Heisey Collectors of America enthusiasts formed a group in 1971. Three years later, the Heisey National Museum of Glass was created in downtown Newark, Ohio. On display are hundreds of patterns and colors that show the evolution of the plant business.

Dozens of animals, candlesticks, and desk pieces graced many homes in the early 20th century. Heisey glass was produced in colors throughout the life of the factory, but the most prolific period of color manufacturing was from 1925 to 1938.

The company went to great lengths to produce distinct colors, and Heisey glass can often be identified by the specific colors alone. In 1925, Flamingo (a pastel pink) and Moonleam (a vivid green) were introduced and produced in large numbers.

Marigold is a coppery golden yellow color. Sahara, which replaced Marigold, is a satisfying soft lemon yellow. Hawthorne is a lavender color. Tangerine, a bright orange-red produced around 1933, was part of a trend toward darker, more vivid colors. The Tangerine Ivy Vase is quite a rare and collectible piece today.

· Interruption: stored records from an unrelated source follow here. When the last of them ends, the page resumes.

/-! `raiseEventWith` -/

@[simp] theorem raiseEventWith_node (n d : Nat) (s : State) : (raiseEventWith n d s).node = s.node := raiseEventWith_same (·.node) (fun _ _ => rfl) (fun _ _ => rfl) ..
@[simp] theorem raiseEventWith_tim (n d : Nat) (s : State) : (raiseEventWith n d s).tim = s.tim := raiseEventWith_same (·.tim) (fun _ _ => rfl) (fun _ _ => rfl) ..
@[simp] theorem raiseEventWith_lanes (n d : Nat) (s : State) : (raiseEventWith n d s).lanes = s.lanes := raiseEventWith_same (·.lanes) (fun _ _ => rfl) (fun _ _ => rfl) ..
@[simp] theorem raiseEventWith_xport (n d : Nat) (s : State) : (raiseEventWith n d s).xport = s.xport := raiseEventWith_same (·.xport) (fun _ _ => rfl) (fun _ _ => rfl) ..
@[simp] theorem raiseEventWith_cfg (n d : Nat) (s : State) : (raiseEventWith n d s).cfg = s.cfg := raiseEventWith_same (·.cfg) (fun _ _ => rfl) (fun _ _ => rfl) ..
@[simp] theorem raiseEventWith_fab (n d : Nat) (s : State) : (raiseEventWith n d s).fab = s.fab := raiseEventWith_same (·.fab) (fun _ _ => rfl) (fun _ _ => rfl) ..
@[simp] theorem raiseEventWith_ports (n d : Nat) (s : State) : (raiseEventWith n d s).ports = s.ports := raiseEventWith_same (·.ports) (fun _ _ => rfl) (fun _ _ => rfl) ..
@[simp] theorem raiseEventWith_guard (n d : Nat) (s : State) : (raiseEventWith n d s).guard = s.guard := raiseEventWith_same (·.guard) (fun _ _ => rfl) (fun _ _ => rfl) ..
@[simp] theorem raiseEventWith_mod (n d : Nat) (s : State) : (raiseEventWith n d s).mod = s.mod := raiseEventWith_same (·.mod) (fun _ _ => rfl) (fun _ _ => rfl) ..
@[simp] theorem raiseEventWith_twin (n d : Nat) (s : State) : (raiseEventWith n d s).twin = s.twin := raiseEventWith_same (·.twin) (fun _ _ => rfl) (fun _ _ => rfl) ..
@[simp] theorem raiseEventWith_pwm (n d : Nat) (s : State) : (raiseEventWith n d s).pwm = s.pwm := raiseEventWith_same (·.pwm) (fun _ _ => rfl) (fun _ _ => rfl) ..
@[simp] theorem raiseEventWith_flt (n d : Nat) (s : State) : (raiseEventWith n d s).flt = s.flt := raiseEventWith_same (·.flt) (fun _ _ => rfl) (fun _ _ => rfl) ..
@[simp] theorem raiseEventWith_rst (n d : Nat) (s : State) : (raiseEventWith n d s).rst = s.rst := raiseEventWith_same (·.rst) (fun _ _ => rfl) (fun _ _ => rfl) ..
@[simp] theorem raiseEventWith_clk (n d : Nat) (s : State) : (raiseEventWith n d s).clk = s.clk := raiseEventWith_same (·.clk) (fun _ _ => rfl) (fun _ _ => rfl) ..
@[simp] theorem raiseEventWith_pwr (n d : Nat) (s : State) : (raiseEventWith n d s).pwr = s.pwr := raiseEventWith_same (·.pwr) (fun _ _ => rfl) (fun _ _ => rfl) ..
@[simp] theorem raiseEventWith_bus (n d : Nat) (s : State) : (raiseEventWith n d s).bus = s.bus := raiseEventWith_same (·.bus) (fun _ _ => rfl) (fun _ _ => rfl) ..
@[simp] theorem raiseEventWith_sec (n d : Nat) (s : State) : (raiseEventWith n d s).sec = s.sec := raiseEventWith_same (·.sec) (fun _ _ => rfl) (fun _ _ => rfl) ..
@[simp] theorem raiseEventWith_twb (n d : Nat) (s : State) : (raiseEventWith n d s).twb = s.twb := raiseEventWith_same (·.twb) (fun _ _ => rfl) (fun _ _ => rfl) ..
@[simp] theorem raiseEventWith_dbg (n d : Nat) (s : State) : (raiseEventWith n d s).dbg = s.dbg := raiseEventWith_same (·.dbg) (fun _ _ => rfl) (fun _ _ => rfl) ..
@[simp] theorem raiseEventWith_pending (n d : Nat) (s : State) : (raiseEventWith n d s).pending = s.pending := raiseEventWith_same (·.pending) (fun _ _ => rfl) (fun _ _ => rfl) ..
@[simp] theorem raiseEventWith_free (n d : Nat) (s : State) : (raiseEventWith n d s).free = s.free := raiseEventWith_same (·.free) (fun _ _ => rfl) (fun _ _ => rfl) ..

A cobalt color called Stiegel Blue was also produced. Alexandrite is the rarest of the Heisey colors; it can be a pale greenish-blue under normal light, but in sunlight or ultraviolet light, it glows a lavender-pink hue. Zircon is a very modern blue-gray and was the last new color introduced.

Heisey is believed to have made some pieces in milky glass in its early years of production and probably also produced Vaseline glass in the early 1920s, though not in large quantities.

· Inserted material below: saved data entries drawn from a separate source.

-- ==== Sys2Proof/Laws/Through.lean ====
section
/-! SUPPORT. Reading through a change: what the words of a statement (a released island, a pending event, a queued fault message, a frame)
say of a state is what they said before a change of parts they do not read; and two states with equal parts are equal. -/

namespace Sys2Proof.Machine

/-- States with equal parts are equal. -/
theorem State.eq_of_parts {s t : State} (h0 : s.regs = t.regs) (h1 : s.node = t.node) (h2 : s.tim = t.tim) (h3 : s.lanes = t.lanes) (h4 : s.xport = t.xport) (h5 : s.cfg = t.cfg) (h6 : s.fab = t.fab) (h7 : s.ports = t.ports) (h8 : s.guard = t.guard) (h9 : s.mod = t.mod) (h10 : s.twin = t.twin) (h11 : s.pwm = t.pwm) (h12 : s.flt = t.flt) (h13 : s.evt = t.evt) (h14 : s.rst = t.rst) (h15 : s.clk = t.clk) (h16 : s.pwr = t.pwr) (h17 : s.bus = t.bus) (h18 : s.sec = t.sec) (h19 : s.twb = t.twb) (h20 : s.dbg = t.dbg) (h21 : s.pending = t.pending) (h22 : s.free = t.free) : s = t := by
  cases s; cases t; simp only at *; subst_vars; rfl

theorem faultMade_iff {source kind : Nat} {cls : FClass} {address : Nat} {s t t' : State} (h : t'.flt = t.flt) :
    faultMade source kind cls address s t' ↔ faultMade source kind cls address s t := by
  unfold faultMade
  rw [h]

theorem faultMade_healCell (source kind : Nat) (cls : FClass) (address addr : Nat) (s t : State) :
    faultMade source kind cls address s (healCell addr t) ↔ faultMade source kind cls address s t := by
  unfold faultMade healCell
  simp

/-- The message a checker raises is made, where the collector stood before as it stood in the earlier state. -/
theorem faultMade_raise (source kind : Nat) (cls : FClass) (address : Nat) {s r : State} (hf : r.flt = s.flt)
    (hu : r.islandUp 27 = s.islandUp 27) : faultMade source kind cls address s (raiseFault source kind cls address r) :=
  faultMade_of_flt (raiseFault_made source kind cls address r) hf.symm hu.symm rfl

theorem faultMade_cor (source kind : Nat) (address : Nat) {s r : State} (hf : r.flt = s.flt)
    (hu : r.islandUp 27 = s.islandUp 27) : faultMade source kind .corrected address s (faultCor source kind address r) :=
  faultMade_raise source kind .corrected address hf hu

theorem faultMade_cont (source kind : Nat) (address : Nat) {s r : State} (hf : r.flt = s.flt)
    (hu : r.islandUp 27 = s.islandUp 27) : faultMade source kind .contained address s (faultCont source kind address r) :=
  faultMade_raise source kind .contained address hf hu

/-- The same of a checker's message made with the reset source of FATAL faults and not injected. -/
theorem faultMade_as (source kind : Nat) (cls : FClass) (address : Nat) {s r : State} (hf : r.flt = s.flt)
    (hu : r.islandUp 27 = s.islandUp 27) : faultMade source kind cls address s (raiseFaultAs source kind cls address 5 false r) :=
  faultMade_raise source kind cls address hf hu

theorem fieldsKept_iff_regs {fs : List (Fld × Nat)} {s t t' : State} (h : t'.regs = t.regs) : fieldsKept fs s t' ↔ fieldsKept fs s t := by
  unfold fieldsKept State.word
  rw [h]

When the factory closed, the Imperial Glass Company purchased the molds for the production of Heisey glass and continued to produce some pieces under the Imperial Glass brand until they closed in 1984. Many of these pieces were animal figurines, mostly in new or original colors. using the old molds.

As the economy strengthens, more collectors will emerge and start driving prices back up. They peaked in the early 2000s and slowed down in recent years. Sometimes great collections appear when a former Heisey admirer passes away. That’s the time to get hold of some of the rarer colors or patterns.

Artifacts from early American history are becoming scarcer as the years go by. Heisey’s individual ashtrays and elaborate dinner arrangements hint at a time when the home was a center of gathering and celebration. Bridge games, molasses dispensers, and fancy candy dishes are now joyful throwbacks to yesteryear.